Task objective | Please take the lines from the one holding "below it. -/" through the one holding "def onCount : Count := 0" in the data below and copy them exactly.

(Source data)
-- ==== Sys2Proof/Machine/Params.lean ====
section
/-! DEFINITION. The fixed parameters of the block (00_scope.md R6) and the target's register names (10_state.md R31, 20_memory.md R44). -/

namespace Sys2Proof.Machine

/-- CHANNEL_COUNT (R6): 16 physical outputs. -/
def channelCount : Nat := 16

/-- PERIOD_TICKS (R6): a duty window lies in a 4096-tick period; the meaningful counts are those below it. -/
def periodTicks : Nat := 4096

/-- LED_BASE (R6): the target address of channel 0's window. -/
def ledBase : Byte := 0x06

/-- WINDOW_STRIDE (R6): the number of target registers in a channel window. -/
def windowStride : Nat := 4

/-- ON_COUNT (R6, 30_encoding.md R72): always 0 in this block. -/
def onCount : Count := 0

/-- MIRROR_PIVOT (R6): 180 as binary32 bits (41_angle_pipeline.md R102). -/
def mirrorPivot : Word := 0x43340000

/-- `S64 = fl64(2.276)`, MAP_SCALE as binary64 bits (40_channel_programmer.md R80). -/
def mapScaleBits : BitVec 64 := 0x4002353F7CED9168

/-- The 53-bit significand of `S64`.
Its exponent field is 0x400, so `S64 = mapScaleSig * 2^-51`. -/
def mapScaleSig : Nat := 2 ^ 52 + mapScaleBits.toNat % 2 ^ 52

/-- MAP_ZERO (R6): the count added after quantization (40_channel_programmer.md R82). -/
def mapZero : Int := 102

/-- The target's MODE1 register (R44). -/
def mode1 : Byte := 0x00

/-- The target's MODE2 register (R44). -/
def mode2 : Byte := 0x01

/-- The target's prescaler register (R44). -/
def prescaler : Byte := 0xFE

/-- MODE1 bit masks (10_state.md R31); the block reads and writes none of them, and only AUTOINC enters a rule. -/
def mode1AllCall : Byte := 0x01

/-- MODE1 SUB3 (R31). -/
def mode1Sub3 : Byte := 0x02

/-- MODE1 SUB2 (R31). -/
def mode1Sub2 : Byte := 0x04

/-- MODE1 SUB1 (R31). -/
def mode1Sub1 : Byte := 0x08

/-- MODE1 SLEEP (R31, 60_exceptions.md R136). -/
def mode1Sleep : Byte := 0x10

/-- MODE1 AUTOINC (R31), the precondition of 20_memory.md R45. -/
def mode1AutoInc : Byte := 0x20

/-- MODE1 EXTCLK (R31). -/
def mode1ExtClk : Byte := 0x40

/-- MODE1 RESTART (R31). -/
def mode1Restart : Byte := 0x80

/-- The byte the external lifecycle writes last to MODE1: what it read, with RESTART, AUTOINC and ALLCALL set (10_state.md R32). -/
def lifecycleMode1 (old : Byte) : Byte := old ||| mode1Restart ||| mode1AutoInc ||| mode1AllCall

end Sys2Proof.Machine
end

Solution to this exercise |
/-- PERIOD_TICKS (R6): a duty window lies in a 4096-tick period; the meaningful counts are those below it. -/
def periodTicks : Nat := 4096

/-- LED_BASE (R6): the target address of channel 0's window. -/
def ledBase : Byte := 0x06

/-- WINDOW_STRIDE (R6): the number of target registers in a channel window. -/
def windowStride : Nat := 4

/-- ON_COUNT (R6, 30_encoding.md R72): always 0 in this block. -/
def onCount : Count := 0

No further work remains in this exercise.